Exercise prompt: Return the lines below that carry the word "lost".

Records for this task:

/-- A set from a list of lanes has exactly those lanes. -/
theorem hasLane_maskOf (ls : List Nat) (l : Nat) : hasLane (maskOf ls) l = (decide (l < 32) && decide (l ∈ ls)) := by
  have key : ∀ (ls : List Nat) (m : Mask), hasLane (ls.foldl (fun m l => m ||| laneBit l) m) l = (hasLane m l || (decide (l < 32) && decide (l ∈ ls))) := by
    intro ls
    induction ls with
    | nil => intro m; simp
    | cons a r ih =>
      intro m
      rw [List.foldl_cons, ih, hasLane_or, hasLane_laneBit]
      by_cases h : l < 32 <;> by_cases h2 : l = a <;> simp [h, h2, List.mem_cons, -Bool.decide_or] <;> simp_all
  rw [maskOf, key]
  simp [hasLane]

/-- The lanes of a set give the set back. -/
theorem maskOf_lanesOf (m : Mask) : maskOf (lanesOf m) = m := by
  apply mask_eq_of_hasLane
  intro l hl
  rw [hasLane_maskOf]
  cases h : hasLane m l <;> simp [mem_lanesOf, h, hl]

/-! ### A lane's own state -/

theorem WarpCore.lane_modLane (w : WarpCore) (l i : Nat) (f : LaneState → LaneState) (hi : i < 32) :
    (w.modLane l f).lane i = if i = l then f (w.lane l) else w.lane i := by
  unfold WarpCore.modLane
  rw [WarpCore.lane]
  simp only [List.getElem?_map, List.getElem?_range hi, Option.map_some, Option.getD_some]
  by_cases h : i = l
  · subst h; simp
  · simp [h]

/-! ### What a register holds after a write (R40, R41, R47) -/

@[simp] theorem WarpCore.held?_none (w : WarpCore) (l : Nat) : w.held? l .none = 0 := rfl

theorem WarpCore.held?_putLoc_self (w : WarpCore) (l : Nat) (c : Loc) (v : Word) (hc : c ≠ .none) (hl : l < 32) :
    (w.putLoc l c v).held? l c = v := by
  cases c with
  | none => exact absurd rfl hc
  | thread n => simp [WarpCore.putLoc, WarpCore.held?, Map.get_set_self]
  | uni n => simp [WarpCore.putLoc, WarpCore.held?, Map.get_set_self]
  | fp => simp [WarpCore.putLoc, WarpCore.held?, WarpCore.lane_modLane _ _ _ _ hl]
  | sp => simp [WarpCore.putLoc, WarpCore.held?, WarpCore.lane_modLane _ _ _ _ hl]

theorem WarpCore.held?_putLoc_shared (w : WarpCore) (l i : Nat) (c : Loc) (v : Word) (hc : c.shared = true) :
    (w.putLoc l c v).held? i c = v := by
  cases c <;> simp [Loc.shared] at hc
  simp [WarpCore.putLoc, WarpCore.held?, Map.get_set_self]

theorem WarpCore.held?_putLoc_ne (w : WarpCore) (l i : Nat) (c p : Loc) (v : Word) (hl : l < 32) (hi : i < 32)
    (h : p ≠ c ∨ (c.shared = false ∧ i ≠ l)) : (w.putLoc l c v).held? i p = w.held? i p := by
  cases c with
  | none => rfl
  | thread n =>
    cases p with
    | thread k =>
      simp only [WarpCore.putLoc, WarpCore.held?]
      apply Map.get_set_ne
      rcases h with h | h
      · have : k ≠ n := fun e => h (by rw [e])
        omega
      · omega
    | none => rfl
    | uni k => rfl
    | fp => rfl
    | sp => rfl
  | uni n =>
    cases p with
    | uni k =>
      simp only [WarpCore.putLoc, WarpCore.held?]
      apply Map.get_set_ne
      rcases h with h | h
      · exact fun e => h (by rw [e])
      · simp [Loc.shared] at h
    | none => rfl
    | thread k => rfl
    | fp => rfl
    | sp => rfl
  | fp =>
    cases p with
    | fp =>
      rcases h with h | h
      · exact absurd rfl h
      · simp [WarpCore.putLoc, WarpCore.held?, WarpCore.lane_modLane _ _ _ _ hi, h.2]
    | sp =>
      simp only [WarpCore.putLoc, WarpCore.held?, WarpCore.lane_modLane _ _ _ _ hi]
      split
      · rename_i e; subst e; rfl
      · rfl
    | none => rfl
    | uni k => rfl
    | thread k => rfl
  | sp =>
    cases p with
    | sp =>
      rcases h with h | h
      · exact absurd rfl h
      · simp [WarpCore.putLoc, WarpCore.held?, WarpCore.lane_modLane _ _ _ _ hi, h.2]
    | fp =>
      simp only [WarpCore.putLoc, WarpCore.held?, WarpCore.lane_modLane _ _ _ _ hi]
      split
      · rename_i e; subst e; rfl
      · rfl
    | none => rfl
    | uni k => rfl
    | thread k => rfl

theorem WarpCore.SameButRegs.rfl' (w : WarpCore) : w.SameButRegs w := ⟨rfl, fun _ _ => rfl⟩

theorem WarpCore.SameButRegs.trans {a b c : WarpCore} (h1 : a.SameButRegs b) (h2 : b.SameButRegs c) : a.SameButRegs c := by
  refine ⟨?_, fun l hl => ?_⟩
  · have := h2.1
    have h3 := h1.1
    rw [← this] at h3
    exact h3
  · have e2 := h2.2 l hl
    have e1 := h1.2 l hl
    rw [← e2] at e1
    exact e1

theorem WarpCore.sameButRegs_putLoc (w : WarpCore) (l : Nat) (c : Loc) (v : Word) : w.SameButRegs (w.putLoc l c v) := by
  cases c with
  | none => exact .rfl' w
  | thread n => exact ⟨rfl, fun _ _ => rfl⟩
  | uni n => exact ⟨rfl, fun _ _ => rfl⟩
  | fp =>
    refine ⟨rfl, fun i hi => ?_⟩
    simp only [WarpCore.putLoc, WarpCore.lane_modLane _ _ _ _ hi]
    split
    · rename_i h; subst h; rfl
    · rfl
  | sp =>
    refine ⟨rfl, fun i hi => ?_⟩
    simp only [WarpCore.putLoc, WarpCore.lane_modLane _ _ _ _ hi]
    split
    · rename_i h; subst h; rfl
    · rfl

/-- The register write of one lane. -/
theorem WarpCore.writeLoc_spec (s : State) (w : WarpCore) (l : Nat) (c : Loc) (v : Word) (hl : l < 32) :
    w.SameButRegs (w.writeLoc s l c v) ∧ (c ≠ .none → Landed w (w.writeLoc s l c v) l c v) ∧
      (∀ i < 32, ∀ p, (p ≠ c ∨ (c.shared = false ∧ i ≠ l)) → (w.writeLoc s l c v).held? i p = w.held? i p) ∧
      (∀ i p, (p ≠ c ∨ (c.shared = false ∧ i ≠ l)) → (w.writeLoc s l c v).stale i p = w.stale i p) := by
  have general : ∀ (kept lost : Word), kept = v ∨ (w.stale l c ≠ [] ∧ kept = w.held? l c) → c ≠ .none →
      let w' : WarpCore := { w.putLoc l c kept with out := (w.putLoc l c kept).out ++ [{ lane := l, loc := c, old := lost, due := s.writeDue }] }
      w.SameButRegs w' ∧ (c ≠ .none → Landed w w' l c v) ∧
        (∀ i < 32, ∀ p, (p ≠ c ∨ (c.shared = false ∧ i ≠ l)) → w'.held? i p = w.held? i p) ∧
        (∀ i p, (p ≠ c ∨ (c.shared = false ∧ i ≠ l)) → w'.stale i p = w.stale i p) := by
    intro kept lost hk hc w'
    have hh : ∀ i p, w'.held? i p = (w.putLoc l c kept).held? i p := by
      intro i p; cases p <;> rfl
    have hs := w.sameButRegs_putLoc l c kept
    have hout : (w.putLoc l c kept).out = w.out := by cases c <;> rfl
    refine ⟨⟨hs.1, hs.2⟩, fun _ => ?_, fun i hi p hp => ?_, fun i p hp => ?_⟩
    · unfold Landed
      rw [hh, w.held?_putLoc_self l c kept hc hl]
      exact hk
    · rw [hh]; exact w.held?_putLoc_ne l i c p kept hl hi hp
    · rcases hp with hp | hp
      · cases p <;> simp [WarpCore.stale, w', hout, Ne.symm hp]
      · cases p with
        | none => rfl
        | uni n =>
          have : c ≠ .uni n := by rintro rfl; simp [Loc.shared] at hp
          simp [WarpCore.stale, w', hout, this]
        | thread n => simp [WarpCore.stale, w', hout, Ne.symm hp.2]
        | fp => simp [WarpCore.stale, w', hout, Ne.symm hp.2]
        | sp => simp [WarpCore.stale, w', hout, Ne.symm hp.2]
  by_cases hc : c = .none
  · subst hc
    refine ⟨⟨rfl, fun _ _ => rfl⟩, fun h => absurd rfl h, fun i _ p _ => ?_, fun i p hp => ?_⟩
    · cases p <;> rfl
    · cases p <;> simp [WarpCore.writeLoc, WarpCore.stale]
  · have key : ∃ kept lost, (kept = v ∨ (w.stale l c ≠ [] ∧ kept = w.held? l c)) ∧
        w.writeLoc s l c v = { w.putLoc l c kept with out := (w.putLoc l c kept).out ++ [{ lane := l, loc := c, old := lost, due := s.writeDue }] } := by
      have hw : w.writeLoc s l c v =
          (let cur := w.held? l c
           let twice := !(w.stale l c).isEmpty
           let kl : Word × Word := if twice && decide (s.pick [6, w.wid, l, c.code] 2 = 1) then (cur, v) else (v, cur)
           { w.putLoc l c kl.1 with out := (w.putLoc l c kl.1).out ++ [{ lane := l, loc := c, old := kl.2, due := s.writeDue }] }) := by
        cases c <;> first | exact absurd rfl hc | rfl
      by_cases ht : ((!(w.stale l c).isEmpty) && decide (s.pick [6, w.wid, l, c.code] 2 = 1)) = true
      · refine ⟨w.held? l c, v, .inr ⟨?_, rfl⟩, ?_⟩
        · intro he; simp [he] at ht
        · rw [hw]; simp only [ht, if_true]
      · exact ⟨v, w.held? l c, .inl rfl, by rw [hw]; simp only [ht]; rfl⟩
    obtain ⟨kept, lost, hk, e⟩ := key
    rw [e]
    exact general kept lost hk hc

Answer for the task:
  have general : ∀ (kept lost : Word), kept = v ∨ (w.stale l c ≠ [] ∧ kept = w.held? l c) → c ≠ .none →
      let w' : WarpCore := { w.putLoc l c kept with out := (w.putLoc l c kept).out ++ [{ lane := l, loc := c, old := lost, due := s.writeDue }] }
    intro kept lost hk hc w'
  · have key : ∃ kept lost, (kept = v ∨ (w.stale l c ≠ [] ∧ kept = w.held? l c)) ∧
        w.writeLoc s l c v = { w.putLoc l c kept with out := (w.putLoc l c kept).out ++ [{ lane := l, loc := c, old := lost, due := s.writeDue }] } := by
    obtain ⟨kept, lost, hk, e⟩ := key
    exact general kept lost hk hc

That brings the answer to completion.